## Exercise:
Write down exactly the lines from the one with "4096, .chunkConnTimeout (2" to the end of the data, first and last included, and no others.
• • • • •
-- ==== Sys2Proof/Tests/Slice0.lean ====
section
/-!
SUPPORT. Tests: for every statement with hypotheses a concrete state and operands that meet them, for every check of well-formedness a term that it
refuses, and single steps. Its theorems are elaborated one after another (`Elab.async false`): many kernel evaluations at once take more memory
than a check allows.
-/

namespace Sys2Proof.Machine

set_option Elab.async false

/-! ### Helpers -/

/-- Where a function's first answer is known, its whole answer is that one and some second one. -/
theorem answered {α β : Type} {p : α × β} {a : α} (h : p.1 = a) : p = (a, p.2) := by cases p; cases h; rfl

/-! ### Well-formedness: for every check a term that it refuses, and one that it lets through -/

/-- A packet whose every field fits. -/
def tPkt : Packet := { ext := .write 0 0 }

theorem test_wf_accepts : (List.all [Instr.registerWrite .conn 15 0 [], .registerWrite (.pf 15) 0 0 [], .registerWrite (.inst 1023) 0 0 [],
    .kilmetCredit 1 6 0, .sqDoorbell 15 1023 4095 (2 ^ 32 - 1), .hostLinkUp 15 7 16, .grant 0 0 [0, 0, 0, 0, 0, 0] tPkt, .privWake 66, .privRelease 91,
    .blockResend 0 0 33 ⟨.op 0, 0⟩ true, .domainFloorWrite 95 4 true 0, .rocePacket ⟨0, 0, 0, 0, false, .cnp, [], true, false⟩] Instr.wf) = true := by decide +kernel

theorem test_wf_refuses_paths : (List.any [Instr.registerWrite (.pf 16) 0 0 [], .registerWrite (.inst 1024) 0 0 [], .registerWrite .conn 16 0 [],
    .registerWrite .conn 0 (2 ^ 32) [], .counterLowHalfRead .conn 16 0, .counterLowHalfRead .pf0 0 (2 ^ 32), .regAccessTimeout (.inst 1024) 0 0 4 true,
    .keyWordWrite (.pf 16) 0 0, .keyWordWrite .conn 8 0, .keyWordWrite .conn 0 (2 ^ 32), .load (.inst 1024) 0] Instr.wf) = false := by decide +kernel

theorem test_wf_refuses_kilmet : (List.any [Instr.kilmetFlitReceive 8 0 [] [] true, .kilmetFlitReceive 0 0 [0] [0] true, .kilmetNak 0 2 0,
    .kilmetNak 0 0 4096, .kilmetAckTimeout 8 0, .kilmetAckTimer 0 2, .kilmetCredit 2 0 0, .kilmetCredit 0 7 0, .kilmetCredit 0 0 (2 ^ 32),
    .kilmetRetrain 8, .kilmetRetrainDone 8 true 0 0] Instr.wf) = false := by decide +kernel

theorem test_wf_refuses_packets : (List.any [Instr.bxtWrite 0 0 { tPkt with epoch := 65536 }, .bxtWrite 0 0 { tPkt with hops := 32 },
    .bxtWrite 0 0 { tPkt with dstConn := 2 ^ 20 }, .bxtWrite 0 0 { tPkt with cls := 8 }, .bxtWrite 0 0 { tPkt with ext := .write (2 ^ 64) 0 },
    .bxtWrite (2 ^ 64) 0 tPkt, .bxtWrite 0 (2 ^ 32) tPkt, .bxtSend (2 ^ 32) 0 tPkt, .bxtSend 0 (2 ^ 32) tPkt, .readReq 0 0 (2 ^ 32) tPkt,
    .readResp (2 ^ 32) tPkt, .bxtAtomic 0 0 256 0 0 tPkt, .atomicResp (2 ^ 64) tPkt, .ack 0 0 (2 ^ 64) 0 0 tPkt, .ack 0 0 0 65536 0 tPkt,
    .nak 256 0 0 0 0 0 tPkt, .nak 0 0 (2 ^ 24) 0 0 0 tPkt, .nak 0 0 0 0 0 (2 ^ 20) tPkt, .grant 0 0 [0] tPkt, .grant 0 65536 [0, 0, 0, 0, 0, 0] tPkt,
    .grant 0 0 [2 ^ 32, 0, 0, 0, 0, 0] tPkt, .probe (2 ^ 20) 0 0 tPkt, .probeAck 0 256 0 tPkt, .keepalive 256 0 tPkt, .close 0 65536 tPkt,
    .closeAck 256 0 tPkt, .refusalSeen 0 0 (2 ^ 32) tPkt, .chunk [] tPkt, .bxtWrite 0 0 { tPkt with ext := .reserved 16 },
    .bxtWrite 0 0 { tPkt with ext := .chunk [] }, .bxtWrite 0 0 { tPkt with ext := .coord 256 0 0 0 0 0 },
    .rocePacket ⟨0, 2 ^ 24, 0, 0, false, .cnp, [], true, false⟩, .rocePacket ⟨0, 0, 0, 0, false, .ack 256 0, [], true, false⟩] Instr.wf) = false := by decide +kernel

theorem test_wf_refuses_coord : (List.any (List.map (fun f : Nat → Nat → Nat → Nat → Nat → Packet → Instr => f 65536 0 0 0 0 tPkt)
      [.start, .go, .done, .reduced, .reduceCommit, .published, .commit, .void, .voidAck, .rerun, .abandon, .reconcile, .folded, .loss, .coordKeepalive]
    ++ [.start 0 (2 ^ 32) 0 0 0 tPkt, .go 0 0 65536 0 0 tPkt, .done 0 0 0 65536 0 tPkt]) Instr.wf) = false := by decide +kernel

theorem test_wf_refuses_commons : (List.any [Instr.chunkBind 0 65536 0 0, .chunkBind 0 0 65536 0, .tallySpareMap 64 0, .millSpareMap 0 32, .cphSpareMap 32 0,
    .spareMapDone 20, .activateComplete 4096, .activateTimeout 4096, .chunkConnTimeout (2 ^ 20), .coordKeepaliveTimer (2 ^ 20), .straggleExpiry 4096 0,
    .reformWaitExpiry 4096, .millBlockDone 18, .normSync 0 (2 ^ 17) 0, .normSync 0 0 65536, .normSyncResult 0 0 0 (2 ^ 64) 0 0 0] Instr.wf) = false := by
  decide +kernel

theorem test_wf_refuses_conn_timers : (List.any [Instr.retransmitTimeout (2 ^ 20) 0, .retransmitTimeout 0 (2 ^ 32), .probeResend (2 ^ 20), .armTimeout (2 ^ 20),
    .closeTimeout (2 ^ 20), .keepaliveTimer (2 ^ 20), .ackCoalesceTimer (2 ^ 20), .contextFetchDone (2 ^ 20), .contextFetchTimeout (2 ^ 20),
    .nakDelayExpiry 0 (2 ^ 32), .readTimeout (2 ^ 20) 0, .grantExpiry 0 8] Instr.wf) = false := by decide +kernel

theorem test_wf_refuses_rings : (List.any [Instr.sqDoorbell 16 0 0 0, .sqDoorbell 0 1024 0 0, .sqDoorbell 0 0 4096 0, .sqDoorbell 0 0 0 (2 ^ 32),
    .cqDoorbell 0 0 0 (2 ^ 32), .arm 0 0 4096, .push 0 0 0 [], .ctlSqDoorbell (2 ^ 32), .ctlCqDoorbell (2 ^ 32), .ringCreate 16 0, .ringStop 0 1024,
    .ringDestroy 16 0] Instr.wf) = false := by decide +kernel

theorem test_wf_refuses_entries : (List.any (List.map (fun f : Nat → Nat → Instr => f 0 (2 ^ 32)) [.nop, .write, .read, .send, .atomic, .recv, .copy, .coll, .step,
    .millBind, .connCreate, .connModify, .connClose, .asCreate, .asDestroy, .invalidate, .resolve, .fqBind, .queueAck, .instCreate, .instModify,
    .instQuiesce, .instResume, .instReset, .instRemove, .instToken, .ptnQuiesce, .ptnResume, .ptnReset, .ckpSave, .ckpRestore]) Instr.wf) = false := by
  decide +kernel

/-- A frame whose every field fits. -/
def tFrame : Frame :=
  { len := 64, fcsOk := true, fecCorr := 0, fecBad := 0, dstMac := 0, srcMac := 0, tag := none, shim := none, ethType := 0x0800, dscp := 0,
    ecn := 0, proto := 0, srcIp := 0, dstIp := 0, sport := 0, dport := 0, body := .other [] }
• • • • •
## Answer to this exercise:
    .spareMapDone 20, .activateComplete 4096, .activateTimeout 4096, .chunkConnTimeout (2 ^ 20), .coordKeepaliveTimer (2 ^ 20), .straggleExpiry 4096 0,
    .reformWaitExpiry 4096, .millBlockDone 18, .normSync 0 (2 ^ 17) 0, .normSync 0 0 65536, .normSyncResult 0 0 0 (2 ^ 64) 0 0 0] Instr.wf) = false := by
  decide +kernel

theorem test_wf_refuses_conn_timers : (List.any [Instr.retransmitTimeout (2 ^ 20) 0, .retransmitTimeout 0 (2 ^ 32), .probeResend (2 ^ 20), .armTimeout (2 ^ 20),
    .closeTimeout (2 ^ 20), .keepaliveTimer (2 ^ 20), .ackCoalesceTimer (2 ^ 20), .contextFetchDone (2 ^ 20), .contextFetchTimeout (2 ^ 20),
    .nakDelayExpiry 0 (2 ^ 32), .readTimeout (2 ^ 20) 0, .grantExpiry 0 8] Instr.wf) = false := by decide +kernel

theorem test_wf_refuses_rings : (List.any [Instr.sqDoorbell 16 0 0 0, .sqDoorbell 0 1024 0 0, .sqDoorbell 0 0 4096 0, .sqDoorbell 0 0 0 (2 ^ 32),
    .cqDoorbell 0 0 0 (2 ^ 32), .arm 0 0 4096, .push 0 0 0 [], .ctlSqDoorbell (2 ^ 32), .ctlCqDoorbell (2 ^ 32), .ringCreate 16 0, .ringStop 0 1024,
    .ringDestroy 16 0] Instr.wf) = false := by decide +kernel

theorem test_wf_refuses_entries : (List.any (List.map (fun f : Nat → Nat → Instr => f 0 (2 ^ 32)) [.nop, .write, .read, .send, .atomic, .recv, .copy, .coll, .step,
    .millBind, .connCreate, .connModify, .connClose, .asCreate, .asDestroy, .invalidate, .resolve, .fqBind, .queueAck, .instCreate, .instModify,
    .instQuiesce, .instResume, .instReset, .instRemove, .instToken, .ptnQuiesce, .ptnResume, .ptnReset, .ckpSave, .ckpRestore]) Instr.wf) = false := by
  decide +kernel

/-- A frame whose every field fits. -/
def tFrame : Frame :=
  { len := 64, fcsOk := true, fecCorr := 0, fecBad := 0, dstMac := 0, srcMac := 0, tag := none, shim := none, ethType := 0x0800, dscp := 0,
    ecn := 0, proto := 0, srcIp := 0, dstIp := 0, sport := 0, dport := 0, body := .other [] }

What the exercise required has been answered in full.